- Born: Havana, Cuba
- Occupations: Ethical Hacker, Cyber Security Expert, Public Speaker, Consultant

= Ralph Echemendia =

Cyber security specialist

Ralph (Rafael) Echemendia is a cyber security specialist, who is known as "The Ethical Hacker." He specialises in protecting intellectual property in the entertainment industry and educating on security.

==Early life==
Echemendia was born in Cuba and raised in the US where he attended Miami Senior High. His first computer was a Commodore 64. He began hacking with it at the age of 14.

==Entertainment industry==
Echemendia began working in entertainment via investigating the early online leak of an Eminem album.

In 2011, Echemendia was the lead technical investigator on the breach of security that led to The Twilight Saga: Breaking Dawn – Part 1 leaking. He worked to identify the person responsible for leaking behind the scenes pictures and videos of the film, almost a year before the movie’s release.

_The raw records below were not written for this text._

-- ==== Sys2Proof/Machine/Bits.lean ====
section
/-! DEFINITION. Plain helpers the meanings share: bit fields, little-endian byte strings (R8), sparse tables with strictly
rising keys, byte stores in canonical form and byte strings of the dictionary. -/

namespace Sys2Proof.Machine

/-! ### Fields and bytes -/

/-- Bits [lo + w - 1 : lo] of v. -/
def field (v lo w : Nat) : Nat := v / 2 ^ lo % 2 ^ w

/-- Bit i of v. -/
def bitAt (v i : Nat) : Bool := v.testBit i

/-- v with bit i set to b. -/
def setBitAt (v i : Nat) (b : Bool) : Nat :=
  if v.testBit i = b then v else if b then v + 2 ^ i else v - 2 ^ i

/-- Number of bits of v below `n` that are set. -/
def popCount : Nat → Nat → Nat
  | 0, _ => 0
  | n + 1, v => (if v.testBit n then 1 else 0) + popCount n v

/-- The least number at which a set bit of v stands, below n. -/
def lowestBit (n v : Nat) : Option Nat := (List.range n).find? (fun i => v.testBit i)

/-- The members of a bit mask, in ascending order. -/
def maskMembers (n v : Nat) : List Nat := (List.range n).filter (fun i => v.testBit i)

/-- A counter of w bits that wraps. -/
def wrapAdd (w a b : Nat) : Nat := (a + b) % 2 ^ w

/-- Little-endian value of a byte string (R8). -/
def leNat : List Byte → Nat
  | [] => 0
  | b :: bs => b.toNat + 256 * leNat bs

/-- The n little-endian bytes of a value (R8). -/
def leBytes : Nat → Nat → List Byte
  | 0, _ => []
  | n + 1, v => BitVec.ofNat 8 v :: leBytes n (v / 256)

/-- Two's complement value of an n-bit code. -/
def signedOf (n v : Nat) : Int := if v < 2 ^ (n - 1) then (v : Int) else (v : Int) - (2 ^ n : Nat)

/-- The n-bit code of an integer. -/
def codeOf (n : Nat) (v : Int) : Nat := (v % ((2 ^ n : Nat) : Int)).toNat

/-- Bytes [off, off + n) of a byte string; a byte past its end reads 0. -/
def bytesAt (bs : List Byte) (off n : Nat) : List Byte := (List.range n).map (fun i => bs.getD (off + i) 0)

/-- The little-endian value of bytes [off, off + n) of a byte string. -/
def natAt (bs : List Byte) (off n : Nat) : Nat := leNat (bytesAt bs off n)

/-- A byte string with bytes from off on replaced. -/
def patchBytes (bs : List Byte) (off : Nat) (new : List Byte) : List Byte :=
  bs.take off ++ new ++ bs.drop (off + new.length)

/-- Whether every byte is zero. -/
def allZero (bs : List Byte) : Bool := bs.all (fun b => b == 0)

/-- A list cut into pieces of n elements. -/
def piecesOf (n : Nat) : Nat → List α → List (List α)
  | 0, _ => []
  | k + 1, l => if l.isEmpty then [] else l.take n :: piecesOf n k (l.drop n)

/-- The 64-bit words of a byte string, the last padded with zero bytes (R382). -/
def toWords (bs : List Byte) : List Word64 :=
  (piecesOf 8 ((bs.length + 7) / 8) bs).map (fun p => BitVec.ofNat 64 (leNat p))

/-- The bytes of 64-bit words. -/
def ofWords (ws : List Word64) : List Byte := ws.flatMap (fun w => leBytes 8 w.toNat)

/-- Insertion into a list sorted by `le`. -/
def insertBy (le : α → α → Bool) (x : α) : List α → List α
  | [] => [x]
  | y :: ys => if le x y then x :: y :: ys else y :: insertBy le x ys

/-- Stable insertion sort: an element stays before the elements it is `le`. -/
def sortBy (le : α → α → Bool) (l : List α) : List α := l.foldr (insertBy le) []

/-- The first element that holds p, and the list without it. -/
def takeFirst (p : α → Bool) : List α → Option (α × List α)
  | [] => none
  | x :: xs => if p x then some (x, xs) else (takeFirst p xs).map (fun r => (r.1, x :: r.2))

/-! ### Sparse tables -/

/-- The value listed under key k. -/
def mapGet (k : Nat) : List (Nat × α) → Option α
  | [] => none
  | (j, v) :: m => if j = k then some v else mapGet k m

/-- A table with key k set to v; keys stay strictly rising. -/
def mapSet (k : Nat) (v : α) : List (Nat × α) → List (Nat × α)
  | [] => [(k, v)]
  | (j, w) :: m => if k < j then (k, v) :: (j, w) :: m else if k = j then (k, v) :: m else (j, w) :: mapSet k v m

/-- A table without key k. -/
def mapDel (k : Nat) : List (Nat × α) → List (Nat × α)
  | [] => []
  | (j, w) :: m => if j = k then m else (j, w) :: mapDel k m

/-- Whether every key exceeds b and the keys rise. -/
def keysAbove (b : Nat) : List (Nat × α) → Bool
  | [] => true
  | (j, _) :: m => decide (b < j) && keysAbove j m

/-- Whether a table's keys rise strictly. -/
def keysRise : List (Nat × α) → Bool
  | [] => true
  | (j, _) :: m => keysAbove j m

/-- The value under a key, or d. -/
def mapGetD (d : α) (k : Nat) (m : List (Nat × α)) : α := (mapGet k m).getD d

/-- A table with the value of key k changed by f (d where none is listed). -/
def mapUpd (d : α) (k : Nat) (f : α → α) (m : List (Nat × α)) : List (Nat × α) := mapSet k (f (mapGetD d k m)) m

/-! ### Byte stores -/

/-- A byte store: the bytes that are not 0, at strictly rising addresses; an unlisted address reads 0 (assumption 4). -/
abbrev Memory := List Host.Cell

/-- Canonical form of a byte store: addresses rise strictly and no listed byte is 0. -/
def Memory.wf (m : Memory) : Bool := keysRise m && m.all (fun c => c.2 != 0)

/-- The byte at an address. -/
def memGet (m : Memory) (a : Nat) : Byte := mapGetD 0 a m

/-- A store with one byte written. -/
def memSet (m : Memory) (a : Nat) (b : Byte) : Memory := if b = 0 then mapDel a m else mapSet a b m

/-- n bytes from an address on. -/
def memRead (m : Memory) (a n : Nat) : List Byte := (List.range n).map (fun i => memGet m (a + i))

/-- A store with bytes written from an address on. -/
def memWrite (m : Memory) (a : Nat) : List Byte → Memory
  | [] => m
  | b :: bs => memWrite (memSet m a b) (a + 1) bs

/-- A store with n bytes from an address on cleared to 0. -/
def memClear (m : Memory) (a n : Nat) : Memory := m.filter (fun c => !(decide (a ≤ c.1) && decide (c.1 < a + n)))

/-- The 64-bit words that [a, a + n) touches. -/
def wordsOf (a n : Nat) : List Nat := if n = 0 then [] else (List.range ((a + n - 1) / 8 - a / 8 + 1)).map (a / 8 + ·)

/-- The 64-bit words that [a, a + n) covers whole. -/
def wholeWords (a n : Nat) : List Nat := (wordsOf a n).filter (fun w => decide (a ≤ 8 * w) && decide (8 * w + 8 ≤ a + n))

/-! ### Byte strings of the dictionary -/

/-- The empty byte string. -/
def Blob.empty : Blob := ⟨0, []⟩

/-- Byte i of a byte string. -/
def Blob.get (b : Blob) (i : Nat) : Byte := memGet b.cells i

/-- The little-endian value of n bytes at an offset. -/
def Blob.nat (b : Blob) (off n : Nat) : Nat := leNat (memRead b.cells off n)

/-- Bytes [off, off + n). -/
def Blob.slice (b : Blob) (off n : Nat) : List Byte := memRead b.cells off n

/-- All bytes. -/
def Blob.bytes (b : Blob) : List Byte := memRead b.cells 0 b.len

/-- The byte string of a list. -/
def Blob.ofBytes (bs : List Byte) : Blob := ⟨bs.length, memWrite [] 0 bs⟩

/-- A byte string of n zero bytes. -/
def Blob.zeros (n : Nat) : Blob := ⟨n, []⟩

/-- A byte string with bytes from off on replaced; its length stays. -/
def Blob.patch (b : Blob) (off : Nat) (bs : List Byte) : Blob := ⟨b.len, memWrite b.cells off bs⟩

/-- A byte string with the n-byte field at off set to v. -/
def Blob.setNat (b : Blob) (off n v : Nat) : Blob := ⟨b.len, memWrite b.cells off (leBytes n v)⟩

end Sys2Proof.Machine
end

In 2015, Echemendia worked with Oliver Stone on Snowden, providing technical supervision. He supported the actors by explaining the background to the technical terms in the script. Echemendia and screenwriter Kieran Fitzgerald also worked with Edward Snowden to replicate the actual NSA log-in screen.

In 2016, Echemendia became the hacking consultant to directors and producers of Nerve.